Go into kern_mbuf.c, and find the procedure mb_fini_pack:

static void
mb_fini_pack(void *mem, int size)
{
         struct mbuf *m;

         m = (struct mbuf *)mem;
#ifdef INVARIANTS
         trash_fini(m->m_ext.ext_buf, MCLBYTES);
#endif
         uma_zfree_arg(zone_clust, m->m_ext.ext_buf, NULL);
         m->m_ext.ext_buf = NULL;
         mbstat.m_mclusts += 1;  /* XXX */
#ifdef INVARIANTS
         trash_fini(mem, size);
#endif
}

Add those last three lines in, and everything should be peachy.

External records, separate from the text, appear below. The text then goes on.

/-- The stacks that a chunk may draw on, in order (R112). -/
def chunkStacks (s : State) (home : Nat) : List Nat :=
  let rest := (halfOf (decide (home < 4))).filter fun st => st ≠ home && dieInService s st
  home :: (if setting s idPlaceSpill = 1 then rest.foldl (fun l st => byFree s st l) [] else [])

/-- The first stack of a list that serves a prefill pop; pools that do not are counted (R112, R122). -/
def chunkPop (s : State) (x : Session) (need : Nat) : List Nat → State × Option Nat
  | [] => (s, none)
  | st :: rest =>
    if !rowRoom s x.owner st need then chunkPop s x need rest
    else if popServed s st 1 need then (s, some st)
    else chunkPop (bump s (dieReg st sesPoolEmptyCnt)) x need rest

/-- Puts a session's turn among those in prefill, in the order in which the turns arrived (R106). -/
def intoPrefill (s : State) (n k : Nat) : List Nat → List Nat
  | [] => [n]
  | m :: l => if ((session s m).turn.map (·.order)).getD 0 ≤ k then m :: intoPrefill s n k l else n :: m :: l

/-- The chunk of a turn within the die's remaining budget (R108). -/
def chunkEntry (s : State) (epoch : Word) (rem n : Nat) : State × Option StepEntry :=
  let x := session s n
  match x.turn with
  | none => (s, none)
  | some t =>
    let want := min (settingAt s epoch idPrefillChunk) (t.prompt.length - t.pos)
    let k := if want ≤ rem then want else if settingAt s epoch idPrefillMin ≤ rem then rem else 0
    if k = 0 || !mayStep s x || x.state ≠ .active || x.resv ≠ .none then (s, none)
    else match chunkPop s x (entriesNeeded x k 0).length (chunkStacks s x.home) with
      | (s1, none) => (s1, none)
      | (s1, some st) =>
        let s2 := stepReserve s1 n st k 0
        let y := session s2 n
        let v := s2.serving
        let s3 := setSession s2 n { y with lastEpoch := epoch, turn := some { t with admitted := true } }
        let s4 := if t.admitted then s3
          else setServing s3 { v with admq := v.admq.filter (· != n), prefill := intoPrefill s3 n t.order v.prefill,
                                      left := v.left ++ [s.hubTime] }
        (s4, some { session := n, gen := y.gen, decode := false, tokens := (t.prompt.drop t.pos).take k })

/-- Decode entries of a die, in ascending session number. -/
def decodeEntries (s : State) (ra : Nat) (epoch : Word) : List Nat → State × List StepEntry
  | [] => (s, [])
  | n :: rest =>
    let r := decodeEntry s ra epoch n
    let q := decodeEntries r.1 ra epoch rest
    (q.1, r.2.toList ++ q.2)

/-- Chunks of a die, while its tokens are below STEP_TOKENS (R106). -/
def chunkEntries (s : State) (epoch : Word) (budget used : Nat) : List Nat → State × List StepEntry
  | [] => (s, [])
  | n :: rest =>
    if budget ≤ used then (s, [])
    else
      let r := chunkEntry s epoch (budget - used) n
      let k := match r.2 with
        | some e => e.tokens.length
        | none => 0
      let q := chunkEntries r.1 epoch budget (used + k) rest
      (q.1, r.2.toList ++ q.2)

/-- Tokens of some entries. -/
def entryTokens (es : List StepEntry) : Nat := (es.map (·.tokens.length)).sum

/-- The entries of one die, and its decode tokens (R106). -/
def formDie (s : State) (epoch : Word) (d : Nat) : State × List StepEntry × Nat :=
  if !dieInService s d || (loading s).contains (decide (d < 4)) then (s, [], 0)
  else
    let mine := fun n => (session s n).home == d
    let a := decodeEntries s (settingAt s epoch idRunaheadMax) epoch (((liveSessions s).map (·.1)).filter mine)
    let used := entryTokens a.2
    let v := a.1.serving
    let b := chunkEntries a.1 epoch (settingAt s epoch idStepTokens) used ((v.prefill ++ v.admq).filter mine)
    (b.1, a.2 ++ b.2, used)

Those of you running the memguard patch will have to take that back off, of 
course.

The problem arose because there are three UMA zones - the mbuf zone, the clust 
zone, and the packet zone.  Well, under certain memory conditions, objects from 
the packet zone are freed back into the mbuf.  And, since I was only running 
the trash function on the mbuf and clust zones, this led to false errors when 
something from the packet zone was freed back to the mbuf zone.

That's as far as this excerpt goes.